In the data below, find the line containing "def R.HOST_CTRL_expert_enable : RF", then set down that line and every later line up to and including the line containing "def R.HOST_RING_CFG_vector : RF", exactly.

Records supplied –
+++
-- ==== Sys2Proof/Machine/RegMap.lean ====
section
/-! DEFINITION. The BAR0 register map (R557, R568): for every register of the spec's block tables its offset, its
instances, its power domain, and for every field its bits, access code and reset value with the events that restore it
(R13, R14). Bits that no field names are reserved (R11). -/

namespace Sys2Proof.Machine

/-- A field of a register, or a whole register: the offset of instance 0, the steps from one instance to the next
(two indices for registers that have two), and the bits, highest first. -/
structure RF where
  base : Nat
  s1 : Nat
  s2 : Nat
  hi : Nat
  lo : Nat
deriving DecidableEq, Repr

/-- The access codes of R13. -/
inductive Acc where
  | rw | ro | w1c | wo | rwl
deriving DecidableEq, Repr

/-- The sets of reset codes that the Reset columns use (R14): `full` is P, C, W, S, D, DORMANT; `frame` leaves S out;
`pc` is P, C; `p` is P alone; `never` is a dash. -/
inductive Codes where
  | full | frame | pc | p | never
deriving DecidableEq, Repr

/-- A reset value: one number, the instance's own index, one number per instance, or a fuse. -/
inductive RVal where
  | val (v : Nat)
  | index
  | list (l : List Nat)
  | fuse (f : FuseId)
deriving DecidableEq, Repr

/-- One field row of a register table. -/
structure FieldRow where
  hi : Nat
  lo : Nat
  acc : Acc
  reset : RVal
  codes : Codes
deriving DecidableEq, Repr

/-- Which half of a 64-bit pair a register is (R10). -/
inductive PairHalf where
  | single | low | high
deriving DecidableEq, Repr

/-- One register of the map, with all its instances. -/
structure RegRow where
  reg : RF
  n1 : Nat
  n2 : Nat
  dom : Domain
  half : PairHalf
  fields : List FieldRow
deriving DecidableEq, Repr

/-- The BAR0 offset of instance `i` (and `j`) of a register. -/
def RF.off (r : RF) (i : Nat := 0) (j : Nat := 0) : Nat := r.base + r.s1 * i + r.s2 * j


/-! ### GLB block (R30, R31, R562) -/

def R.GLB_ID : RF := ⟨0x000000, 0x0, 0x0, 31, 0⟩
def R.GLB_ID_device : RF := ⟨0x000000, 0x0, 0x0, 31, 16⟩
def R.GLB_ID_revision : RF := ⟨0x000000, 0x0, 0x0, 7, 0⟩
def R.GLB_GRADE : RF := ⟨0x000004, 0x0, 0x0, 31, 0⟩
def R.GLB_GRADE_grade : RF := ⟨0x000004, 0x0, 0x0, 1, 0⟩
def R.GLB_CAPS : RF := ⟨0x000008, 0x0, 0x0, 31, 0⟩
def R.GLB_CAPS_cores : RF := ⟨0x000008, 0x0, 0x0, 31, 24⟩
def R.GLB_CAPS_laterals : RF := ⟨0x000008, 0x0, 0x0, 23, 20⟩
def R.GLB_CAPS_spare_flume : RF := ⟨0x000008, 0x0, 0x0, 19, 19⟩
def R.GLB_CAPS_macs : RF := ⟨0x000008, 0x0, 0x0, 18, 16⟩
def R.GLB_CAPS_rasters : RF := ⟨0x000008, 0x0, 0x0, 15, 14⟩
def R.GLB_CAPS_canvases : RF := ⟨0x000008, 0x0, 0x0, 13, 11⟩
def R.GLB_CAPS_tandem : RF := ⟨0x000008, 0x0, 0x0, 10, 10⟩
def R.GLB_CAPS_basin : RF := ⟨0x000008, 0x0, 0x0, 9, 9⟩
def R.GLB_CAPS_reservoir_gib : RF := ⟨0x000008, 0x0, 0x0, 7, 0⟩
def R.GLB_SCRATCH : RF := ⟨0x00000C, 0x0, 0x0, 31, 0⟩
def R.GLB_SERIAL_LO : RF := ⟨0x000010, 0x0, 0x0, 31, 0⟩
def R.GLB_SERIAL_HI : RF := ⟨0x000014, 0x0, 0x0, 31, 0⟩
def R.GLB_FRAME_NUMBER_LO : RF := ⟨0x000020, 0x0, 0x0, 31, 0⟩
def R.GLB_FRAME_NUMBER_HI : RF := ⟨0x000024, 0x0, 0x0, 31, 0⟩
def R.GLB_FRAME_STATUS : RF := ⟨0x000028, 0x0, 0x0, 31, 0⟩
def R.GLB_FRAME_STATUS_repeat_last : RF := ⟨0x000028, 0x0, 0x0, 31, 31⟩
def R.GLB_FRAME_STATUS_lock : RF := ⟨0x000028, 0x0, 0x0, 30, 30⟩
def R.GLB_FRAME_STATUS_frame_low : RF := ⟨0x000028, 0x0, 0x0, 23, 0⟩
def R.GLB_FRAME_REPEAT_COUNT : RF := ⟨0x00002C, 0x0, 0x0, 31, 0⟩
def R.GLB_ACCESS_ERR_COUNT : RF := ⟨0x000030, 0x0, 0x0, 31, 0⟩
def R.GLB_ACCESS_ERR_ADDR : RF := ⟨0x000034, 0x0, 0x0, 31, 0⟩
def R.GLB_ACCESS_ERR_ADDR_write : RF := ⟨0x000034, 0x0, 0x0, 31, 31⟩
def R.GLB_ACCESS_ERR_ADDR_requester : RF := ⟨0x000034, 0x0, 0x0, 30, 24⟩
def R.GLB_ACCESS_ERR_ADDR_offset : RF := ⟨0x000034, 0x0, 0x0, 23, 0⟩
def R.GLB_IRQ_STATUS : RF := ⟨0x000040, 0x0, 0x0, 31, 0⟩
def R.GLB_IRQ_STATUS_source : RF := ⟨0x000040, 0x0, 0x0, 13, 0⟩
def R.GLB_IRQ_TEST : RF := ⟨0x000044, 0x0, 0x0, 31, 0⟩
def R.GLB_IRQ_TEST_go : RF := ⟨0x000044, 0x0, 0x0, 31, 31⟩
def R.GLB_IRQ_TEST_vector : RF := ⟨0x000044, 0x0, 0x0, 5, 0⟩

/-- Rows of the GLB block, part 0. -/
def rowsGLB0 : List RegRow := [
  ⟨R.GLB_ID, 1, 1, .sys, .single, [⟨31, 16, .ro, .val 0x8256, .full⟩, ⟨7, 0, .ro, .val 176, .full⟩]⟩,
  ⟨R.GLB_GRADE, 1, 1, .sys, .single, [⟨1, 0, .ro, .fuse .grade, .full⟩]⟩,
  ⟨R.GLB_CAPS, 1, 1, .sys, .single, [⟨31, 24, .ro, .val 64, .full⟩, ⟨23, 20, .ro, .val 8, .full⟩, ⟨19, 19, .ro, .val 1, .full⟩, ⟨18, 16, .ro, .val 4, .full⟩, ⟨15, 14, .ro, .val 2, .full⟩, ⟨13, 11, .ro, .val 4, .full⟩, ⟨10, 10, .ro, .val 1, .full⟩, ⟨9, 9, .ro, .val 1, .full⟩, ⟨7, 0, .ro, .val 16, .full⟩]⟩,
  ⟨R.GLB_SCRATCH, 1, 1, .sys, .single, [⟨31, 0, .rw, .val 0, .full⟩]⟩,
  ⟨R.GLB_SERIAL_LO, 1, 1, .sys, .low, [⟨31, 0, .ro, .fuse .serialLo, .full⟩]⟩,
  ⟨R.GLB_SERIAL_HI, 1, 1, .sys, .high, [⟨31, 0, .ro, .fuse .serialHi, .full⟩]⟩,
  ⟨R.GLB_FRAME_NUMBER_LO, 1, 1, .net, .low, [⟨31, 0, .ro, .val 0, .frame⟩]⟩,
  ⟨R.GLB_FRAME_NUMBER_HI, 1, 1, .net, .high, [⟨31, 0, .ro, .val 0, .frame⟩]⟩,
  ⟨R.GLB_FRAME_STATUS, 1, 1, .net, .single, [⟨31, 31, .ro, .val 0, .frame⟩, ⟨30, 30, .ro, .val 0, .frame⟩, ⟨23, 0, .ro, .val 0, .frame⟩]⟩,
  ⟨R.GLB_FRAME_REPEAT_COUNT, 1, 1, .net, .single, [⟨31, 0, .ro, .val 0, .frame⟩]⟩,
  ⟨R.GLB_ACCESS_ERR_COUNT, 1, 1, .sys, .single, [⟨31, 0, .ro, .val 0, .full⟩]⟩,
  ⟨R.GLB_ACCESS_ERR_ADDR, 1, 1, .sys, .single, [⟨31, 31, .ro, .val 0, .full⟩, ⟨30, 24, .ro, .val 0, .full⟩, ⟨23, 0, .ro, .val 0, .full⟩]⟩]

/-- Rows of the GLB block, part 1. -/
def rowsGLB1 : List RegRow := [
  ⟨R.GLB_IRQ_STATUS, 1, 1, .sys, .single, [⟨13, 0, .w1c, .val 0, .full⟩]⟩,
  ⟨R.GLB_IRQ_TEST, 1, 1, .sys, .single, [⟨31, 31, .wo, .val 0, .full⟩, ⟨5, 0, .wo, .val 0, .full⟩]⟩]

/-! ### HOST block (R77..R83) -/

def R.HOST_CTRL : RF := ⟨0x010000, 0x0, 0x0, 31, 0⟩
def R.HOST_CTRL_expert_enable : RF := ⟨0x010000, 0x0, 0x0, 31, 31⟩
def R.HOST_CTRL_autonomous : RF := ⟨0x010000, 0x0, 0x0, 30, 30⟩
def R.HOST_CTRL_event_ring : RF := ⟨0x010000, 0x0, 0x0, 12, 8⟩
def R.HOST_CTRL_event_enable : RF := ⟨0x010000, 0x0, 0x0, 7, 7⟩
def R.HOST_POLL_INTERVAL : RF := ⟨0x010004, 0x0, 0x0, 31, 0⟩
def R.HOST_POLL_INTERVAL_interval_ns : RF := ⟨0x010004, 0x0, 0x0, 19, 0⟩
def R.HOST_NUDGE : RF := ⟨0x010008, 0x0, 0x0, 31, 0⟩
def R.HOST_DOORBELL_BASE_LO : RF := ⟨0x010010, 0x0, 0x0, 31, 0⟩
def R.HOST_DOORBELL_BASE_HI : RF := ⟨0x010014, 0x0, 0x0, 31, 0⟩
def R.HOST_AUTO_DOORBELL_BASE : RF := ⟨0x010018, 0x0, 0x0, 31, 0⟩
def R.HOST_AUTO_DOORBELL_BASE_page : RF := ⟨0x010018, 0x0, 0x0, 25, 0⟩
def R.HOST_EVENT_DROP_COUNT : RF := ⟨0x010020, 0x0, 0x0, 31, 0⟩
def R.HOST_LOST_COMPLETION_COUNT : RF := ⟨0x010024, 0x0, 0x0, 31, 0⟩
def R.HOST_NUDGE_COUNT : RF := ⟨0x010028, 0x0, 0x0, 31, 0⟩
def R.HOST_SQ_BASE_LO : RF := ⟨0x010100, 0x40, 0x0, 31, 0⟩
def R.HOST_SQ_BASE_HI : RF := ⟨0x010104, 0x40, 0x0, 31, 0⟩
def R.HOST_CQ_BASE_LO : RF := ⟨0x010108, 0x40, 0x0, 31, 0⟩
def R.HOST_CQ_BASE_HI : RF := ⟨0x01010C, 0x40, 0x0, 31, 0⟩
def R.HOST_RING_CFG : RF := ⟨0x010110, 0x40, 0x0, 31, 0⟩
def R.HOST_RING_CFG_enable : RF := ⟨0x010110, 0x40, 0x0, 31, 31⟩
def R.HOST_RING_CFG_place : RF := ⟨0x010110, 0x40, 0x0, 30, 30⟩
def R.HOST_RING_CFG_priority : RF := ⟨0x010110, 0x40, 0x0, 29, 27⟩
def R.HOST_RING_CFG_vector : RF := ⟨0x010110, 0x40, 0x0, 26, 21⟩
def R.HOST_RING_CFG_sq_log2 : RF := ⟨0x010110, 0x40, 0x0, 20, 16⟩
def R.HOST_RING_CFG_cq_log2 : RF := ⟨0x010110, 0x40, 0x0, 15, 11⟩
def R.HOST_RING_CFG_resume : RF := ⟨0x010110, 0x40, 0x0, 10, 10⟩
def R.HOST_CQ_MOD : RF := ⟨0x010114, 0x40, 0x0, 31, 0⟩
def R.HOST_CQ_MOD_time_us : RF := ⟨0x010114, 0x40, 0x0, 31, 16⟩
def R.HOST_CQ_MOD_count : RF := ⟨0x010114, 0x40, 0x0, 15, 0⟩
def R.HOST_RING_STATUS : RF := ⟨0x010118, 0x40, 0x0, 31, 0⟩
def R.HOST_RING_STATUS_state : RF := ⟨0x010118, 0x40, 0x0, 31, 29⟩
def R.HOST_RING_STATUS_error : RF := ⟨0x010118, 0x40, 0x0, 28, 24⟩
def R.HOST_RING_STATUS_sq_head : RF := ⟨0x010118, 0x40, 0x0, 16, 0⟩
def R.HOST_RING_STALL_COUNT : RF := ⟨0x01011C, 0x40, 0x0, 31, 0⟩
def R.HOST_RING_ERROR_COUNT : RF := ⟨0x010120, 0x40, 0x0, 31, 0⟩
def R.HOST_RING_LATE_COUNT : RF := ⟨0x010124, 0x40, 0x0, 31, 0⟩

/-- Rows of the HOST block, part 0. -/
def rowsHOST0 : List RegRow := [
  ⟨R.HOST_CTRL, 1, 1, .sys, .single, [⟨31, 31, .rw, .val 0, .full⟩, ⟨30, 30, .rw, .val 0, .full⟩, ⟨12, 8, .rw, .val 0, .full⟩, ⟨7, 7, .rw, .val 0, .full⟩]⟩,
  ⟨R.HOST_POLL_INTERVAL, 1, 1, .sys, .single, [⟨19, 0, .rw, .val 0x7D0, .full⟩]⟩,
  ⟨R.HOST_NUDGE, 1, 1, .sys, .single, [⟨31, 0, .wo, .val 0, .full⟩]⟩,
  ⟨R.HOST_DOORBELL_BASE_LO, 1, 1, .sys, .low, [⟨31, 0, .rw, .val 0, .full⟩]⟩,
  ⟨R.HOST_DOORBELL_BASE_HI, 1, 1, .sys, .high, [⟨31, 0, .rw, .val 0, .full⟩]⟩,
  ⟨R.HOST_AUTO_DOORBELL_BASE, 1, 1, .sys, .single, [⟨25, 0, .rw, .val 0, .full⟩]⟩,
  ⟨R.HOST_EVENT_DROP_COUNT, 1, 1, .sys, .single, [⟨31, 0, .ro, .val 0, .full⟩]⟩,
  ⟨R.HOST_LOST_COMPLETION_COUNT, 1, 1, .sys, .single, [⟨31, 0, .ro, .val 0, .full⟩]⟩,
  ⟨R.HOST_NUDGE_COUNT, 1, 1, .sys, .single, [⟨31, 0, .ro, .val 0, .full⟩]⟩,
  ⟨R.HOST_SQ_BASE_LO, 32, 1, .sys, .low, [⟨31, 0, .rw, .val 0, .full⟩]⟩,
  ⟨R.HOST_SQ_BASE_HI, 32, 1, .sys, .high, [⟨31, 0, .rw, .val 0, .full⟩]⟩,
  ⟨R.HOST_CQ_BASE_LO, 32, 1, .sys, .low, [⟨31, 0, .rw, .val 0, .full⟩]⟩]

/-- Rows of the HOST block, part 1. -/
def rowsHOST1 : List RegRow := [
  ⟨R.HOST_CQ_BASE_HI, 32, 1, .sys, .high, [⟨31, 0, .rw, .val 0, .full⟩]⟩,
  ⟨R.HOST_RING_CFG, 32, 1, .sys, .single, [⟨31, 31, .rw, .val 0, .full⟩, ⟨30, 30, .rw, .val 0, .full⟩, ⟨29, 27, .rw, .val 4, .full⟩, ⟨26, 21, .rw, .index, .full⟩, ⟨20, 16, .rw, .val 4, .full⟩, ⟨15, 11, .rw, .val 4, .full⟩, ⟨10, 10, .rw, .val 0, .full⟩]⟩,
  ⟨R.HOST_CQ_MOD, 32, 1, .sys, .single, [⟨31, 16, .rw, .val 0, .full⟩, ⟨15, 0, .rw, .val 1, .full⟩]⟩,
  ⟨R.HOST_RING_STATUS, 32, 1, .sys, .single, [⟨31, 29, .ro, .val 0, .full⟩, ⟨28, 24, .ro, .val 0, .full⟩, ⟨16, 0, .ro, .val 0, .full⟩]⟩,
  ⟨R.HOST_RING_STALL_COUNT, 32, 1, .sys, .single, [⟨31, 0, .ro, .val 0, .full⟩]⟩,
  ⟨R.HOST_RING_ERROR_COUNT, 32, 1, .sys, .single, [⟨31, 0, .ro, .val 0, .full⟩]⟩,
  ⟨R.HOST_RING_LATE_COUNT, 32, 1, .sys, .single, [⟨31, 0, .ro, .val 0, .full⟩]⟩]

/-! ### DR block (R123..R127) -/

def R.DR_CTRL : RF := ⟨0x020000, 0x0, 0x0, 31, 0⟩
def R.DR_CTRL_dispatch_enable : RF := ⟨0x020000, 0x0, 0x0, 31, 31⟩
def R.DR_CFG : RF := ⟨0x020004, 0x0, 0x0, 31, 0⟩
def R.DR_CFG_frame_bound_max : RF := ⟨0x020004, 0x0, 0x0, 10, 8⟩
def R.DR_POOL_CFG : RF := ⟨0x020008, 0x0, 0x0, 31, 0⟩
def R.DR_POOL_CFG_host_reserve : RF := ⟨0x020008, 0x0, 0x0, 15, 0⟩
def R.DR_POOL_STATUS : RF := ⟨0x02000C, 0x0, 0x0, 31, 0⟩
def R.DR_POOL_STATUS_free : RF := ⟨0x02000C, 0x0, 0x0, 16, 0⟩
def R.DR_CORE_RUN_A : RF := ⟨0x020010, 0x0, 0x0, 31, 0⟩
def R.DR_CORE_RUN_B : RF := ⟨0x020014, 0x0, 0x0, 31, 0⟩
def R.DR_POST_REFUSED_COUNT : RF := ⟨0x020020, 0x0, 0x0, 31, 0⟩
def R.DR_CANCEL_UNDISPATCHED_COUNT : RF := ⟨0x020024, 0x0, 0x0, 31, 0⟩
def R.DR_EVENT_COALESCE_COUNT : RF := ⟨0x020028, 0x0, 0x0, 31, 0⟩
def R.DR_PERIODIC_SKIP_COUNT : RF := ⟨0x02002C, 0x0, 0x0, 31, 0⟩
def R.DR_CUE_LATE_COUNT : RF := ⟨0x020030, 0x0, 0x0, 31, 0⟩
def R.DR_LATE_WRITE_COUNT : RF := ⟨0x020034, 0x0, 0x0, 31, 0⟩
def R.DR_STEAL_COUNT : RF := ⟨0x020040, 0x20, 0x0, 31, 0⟩
def R.DR_ECC_CORRECTED_COUNT : RF := ⟨0x020044, 0x20, 0x0, 31, 0⟩
def R.DR_ECC_UNCORR_COUNT : RF := ⟨0x020048, 0x20, 0x0, 31, 0⟩
def R.DR_READY_DEPTH : RF := ⟨0x02004C, 0x20, 0x0, 31, 0⟩
def R.DR_READY_DEPTH_depth : RF := ⟨0x02004C, 0x20, 0x0, 16, 0⟩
+++
Solution to the problem –
def R.HOST_CTRL_expert_enable : RF := ⟨0x010000, 0x0, 0x0, 31, 31⟩
def R.HOST_CTRL_autonomous : RF := ⟨0x010000, 0x0, 0x0, 30, 30⟩
def R.HOST_CTRL_event_ring : RF := ⟨0x010000, 0x0, 0x0, 12, 8⟩
def R.HOST_CTRL_event_enable : RF := ⟨0x010000, 0x0, 0x0, 7, 7⟩
def R.HOST_POLL_INTERVAL : RF := ⟨0x010004, 0x0, 0x0, 31, 0⟩
def R.HOST_POLL_INTERVAL_interval_ns : RF := ⟨0x010004, 0x0, 0x0, 19, 0⟩
def R.HOST_NUDGE : RF := ⟨0x010008, 0x0, 0x0, 31, 0⟩
def R.HOST_DOORBELL_BASE_LO : RF := ⟨0x010010, 0x0, 0x0, 31, 0⟩
def R.HOST_DOORBELL_BASE_HI : RF := ⟨0x010014, 0x0, 0x0, 31, 0⟩
def R.HOST_AUTO_DOORBELL_BASE : RF := ⟨0x010018, 0x0, 0x0, 31, 0⟩
def R.HOST_AUTO_DOORBELL_BASE_page : RF := ⟨0x010018, 0x0, 0x0, 25, 0⟩
def R.HOST_EVENT_DROP_COUNT : RF := ⟨0x010020, 0x0, 0x0, 31, 0⟩
def R.HOST_LOST_COMPLETION_COUNT : RF := ⟨0x010024, 0x0, 0x0, 31, 0⟩
def R.HOST_NUDGE_COUNT : RF := ⟨0x010028, 0x0, 0x0, 31, 0⟩
def R.HOST_SQ_BASE_LO : RF := ⟨0x010100, 0x40, 0x0, 31, 0⟩
def R.HOST_SQ_BASE_HI : RF := ⟨0x010104, 0x40, 0x0, 31, 0⟩
def R.HOST_CQ_BASE_LO : RF := ⟨0x010108, 0x40, 0x0, 31, 0⟩
def R.HOST_CQ_BASE_HI : RF := ⟨0x01010C, 0x40, 0x0, 31, 0⟩
def R.HOST_RING_CFG : RF := ⟨0x010110, 0x40, 0x0, 31, 0⟩
def R.HOST_RING_CFG_enable : RF := ⟨0x010110, 0x40, 0x0, 31, 31⟩
def R.HOST_RING_CFG_place : RF := ⟨0x010110, 0x40, 0x0, 30, 30⟩
def R.HOST_RING_CFG_priority : RF := ⟨0x010110, 0x40, 0x0, 29, 27⟩
def R.HOST_RING_CFG_vector : RF := ⟨0x010110, 0x40, 0x0, 26, 21⟩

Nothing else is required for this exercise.